Солнце дергается несколько раз, как бабочка в паутине, пытаясь выбраться, но ветки скорее проткнут его, чем выпустят из своих корявых колючих лап. И я начинаю карабкаться по дереву, чтобы высвободить солнце из плена. Под ногой хрустит сухая ветка, я боюсь уколоться, но лезу вверх, не сводя глаз с алого шарика. Будто стоит мне отвернуться, и он исчезнет, стоит неосторожно качнуть ветки, и они его проткнут и из него выльется вся жизнь.

Я осторожно вынимаю солнце из веток и держу его в руках, а оно переливается в ладонях, как лужица горячей алой ртути, и во все стороны ярко светится. Я подбрасываю его, как божью коровку, и оно не спеша уплывает за горизонт. Тут ветка, на которой я стоял, с треском ломается, и я падаю вниз.

Все это длилось какое-то мгновение. Я открыл глаза и привстал. Было темно. Перед глазами все еще сиял красный солнечный шарик, я все еще ощущал в ладонях его тепло и его вес. Вдруг чья-то тяжелая рука упала на мое плечо. Я оглянулся, но никого не увидел. Грубый мужской голос сказал мне: «Сюда. Только не наступи, тут все спят», и я сразу услышал сап лежащих вповалку людей. Они все были укрыты одинаковыми защитными накидками, потому что мы были в какой-то казарме. Я знал, что среди них есть вся четверка S-14. Осторожно их перешагнул и оказался уже у самой двери, как кто-то снова положил мне руку на плечо и сказал: «Просыпайся».

Я продрал глаза, вспоминая, где должен находиться. Все верно, на казенной кровати гостиницы «Москва» в Сочи. Нашарил одежду, вышел на балкон, поковырял щетину, слушая город, покурил. Потом напился воды из-под крана, сходил в душ, побрился. Постучав в дверь, зашла Катя, и со словами, что завтрак мы проспали, принесла кофе в термокружке.

– У меня на море никогда не бывает похмелья, – сказала она. – А у тебя?

– Видимо, тоже, – ответил я, отхлебывая черный растворимый из ее термоса.

Я действительно чувствовал себя бодрым, как после никакой аналогичной пьянки в Самаре.

– Так что ты вчера говорила про Украину? – спросил я, сам удивляясь, откуда я помнил все то, что она пьяная говорила мне в ночи.

И она рассказала, что ее отец – понтийский грек, оттуда и фамилия – Харитиди. Что в Мариуполе живет ее родня по отцовской линии, и раньше она там проводила каждое лето.

Она достала сигареты, я протянул ей зажигалку, и мы вышли на балкон.

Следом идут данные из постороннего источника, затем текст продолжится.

-- ==== Sys2Proof/Machine/Battened.lean ====
section
/-! DEFINITION. The Battened state (R284, R396 to R399): entry, abandonment and wake. -/

namespace Sys2Proof.Machine

/-! ### Entry (R396) -/

/-- A doorbell is pending: an entry waits in a submission queue, or has been fetched and not yet taken. -/
def doorbellPending (s : State) : Bool :=
  !s.host.fetched.isEmpty || s.host.fns.any fun f => f.2.sqs.any fun q => q.2.head != q.2.tail

/-- Steps 1 and 2 are done: no command outstanding, no doorbell pending, no die operation, no unsettled unit. -/
def restingNow (s : State) : Bool :=
  s.adm.cmds.isEmpty && !doorbellPending s && s.fl.descs.isEmpty && s.fl.softWaits.isEmpty && s.eav.units.isEmpty

/-- Islands that Table 18.8 stops: Admission, Management, Ridge, Fabric, DA, DB and the channels. -/
def battenedStops : List Nat := [2, 3, 4, 5, 6, 7] ++ (List.range 32).map chIsland

/-- Ranks of both channels enter or leave self-refresh; a spare that holds no data stays in it (R284). -/
def ranksRest (s : State) (on : Bool) : State :=
  let f (x : DramCh) : DramCh :=
    { x with ranks := x.ranks.map fun r =>
        if r.use == .excluded then r else { r with selfRefresh := on || (r.use == .spare && !x.dualWrite) } }
  { s with dram := { s.dram with da := f s.dram.da, db := f s.dram.db } }

/-- Steps 3 and 4 of the entry: checkpoint and Battened mark, self-refresh, the islands of Table 18.8, PHASE 6. SB_LED_ACT_N
is released; the link goes to L1.2 where it is enabled, else to L1 (R225). -/
def enterBattened (s : State) : State :=
  let s := { s with eav := { s.eav with journalTail := 0 }, boot := { s.boot with battenedMark := true },
                    bat := { s.bat with entryAt := none },
                    pins := { s.pins with ledActN := true } }
  let s := forEach battenedStops (fun id s => if isRunning s id then setIslandState s id .stopped else s) (ranksRest s true)
  let s := enterPhase (setIslandState s 8 .gated) 6 0
  let s := linkPower s (if s.prof.l1ssCap = 1 && (s.host.link.l1ss.testBit 0 || s.host.link.l1ss.testBit 2) then .l12 else .l1)
  recordEvent s 0x0003 0 0 0 (leBytes 1 0 ++ leBytes 1 0)

/-- BATTENED_ENTRY_COMPLETE (R396 steps 2 to 4), within 1 s of the Set Features. -/
def execBattenedEntryComplete (s : State) : Host.Outcome State Fault Refusal :=
  .next (match s.bat.entryAt with
    | some t => if s.boot.phase = 5 && !s.eav.powerLoss && restingNow s && decide (now s < t + 1000000) then enterBattened s else s
    | none => s)

/-- Abandon an entry: power state 0 and an event, with a number for the reason where no wake cause is one (DESIGN CHOICE,
log entry 23). -/
def abandonEntry (s : State) (cause : Nat) : State :=
  if s.bat.entryAt.isNone then s
  else recordEvent { s with bat := { s.bat with entryAt := none, powerState := 0 } } 0x0003 0 0 0
    (leBytes 1 2 ++ leBytes 1 cause)

/-- BATTENED_ENTRY_ABANDON (R396): step 4 not reached within 1 s, or the write window closed while unsettled data is held. -/
def execBattenedEntryAbandon (s : State) : Host.Outcome State Fault Refusal :=
  .next (match s.bat.entryAt with
    | some t =>
      if t + 1000000 ≤ now s then abandonEntry s 7
      else if !s.fl.window.isOpen && !s.eav.units.isEmpty then abandonEntry s 8
      else s
    | none => s)

/-! ### Wake (R398) -/

/-- BATTENED_WAKE (R398, Table 18.9 steps 1 to 3). -/
def execBattenedWake (cause : WakeCause) (s : State) : Host.Outcome State Fault Refusal := .next (beginWake s cause)

/-- BATTENED_WAKE_END (Table 18.9 steps 4 to 6): 4.0 ms after the wake event. The window keeps its state, the Die Calendar
Store restarts its horizon, the ALIVE kick of R327 is due 20 ms later, and fetch resumes. -/
def execBattenedWakeEnd (s : State) : Host.Outcome State Fault Refusal :=
  .next (match s.bat.wakeAt with
    | some t =>
      if now s < t + 4000 || s.boot.phase != 6 then s
      else
        let s := ranksRest s false
        let s := { s with bat := batReset, boot := { s.boot with battenedMark := false }, fl := { s.fl with calendar := [] },
                          flt := { s.flt with aliveKick := s.flt.aliveKick.map fun _ => now s } }
        fetchAll (enterPhase s 5 0)
    | none => s)

end Sys2Proof.Machine
end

– Мама его прогнала, и он вернулся в Мариуполь, – сказала она. – Я была маленькая, ничего не понимала, а мама мне говорила, что он ублюдок, и заставляла взять ее фамилию. Сначала из-за школы, а потом из-за агентства, где я подписала контракт, фамилию менять было сложно, и слава богу, что не поменяла.

– Почему?

– Мы православные и должны носить фамилии отцов, какими бы они ни были.

– И за что твоя мать его так?

Катя отхлебнула кофе.

– Пил, изменял, – сказала она равнодушно. – Может, маму он и правда не любил, но точно помню, как любил меня.

Она сделала еще глоток кофе. Что-то вчера произошло, раз сегодня она так легко мне открывалась. А ведь вчера до позднего вечера она со мной вообще не разговаривала.

Она рассказала, что держала злость на мать и ушла моделить, чтобы заменить отца новыми людьми и новыми увлечениями. В силу детского возраста ей казалось невозможным навести мосты с отцом самой, и она только горевала, что и он не делал попыток с ней общаться.

– Сирота при живых родителях, – грустно хмыкнула она.

Тем не менее она продолжала жить с матерью, сохраняя с ней отношения невмешательства ни во что. Может, не съезжала, потому что копила на домик на море. А может, простила ее в глубине души и не хотела оставлять в полном одиночестве. Я заметил в ней это милосердие, православными ли молитвами переданное ей от своих греческих бабушек, или просто редкое человеческое милосердие, которое она проявляла не для кого-то, но для самой себя, потому что по-другому попросту не могла. Ведь и ко мне она пришла, жертвуя рабочим временем, для того, чтобы как-то занять мое безделье, которое зрячие проводят, глазея по сторонам или на людей в окно.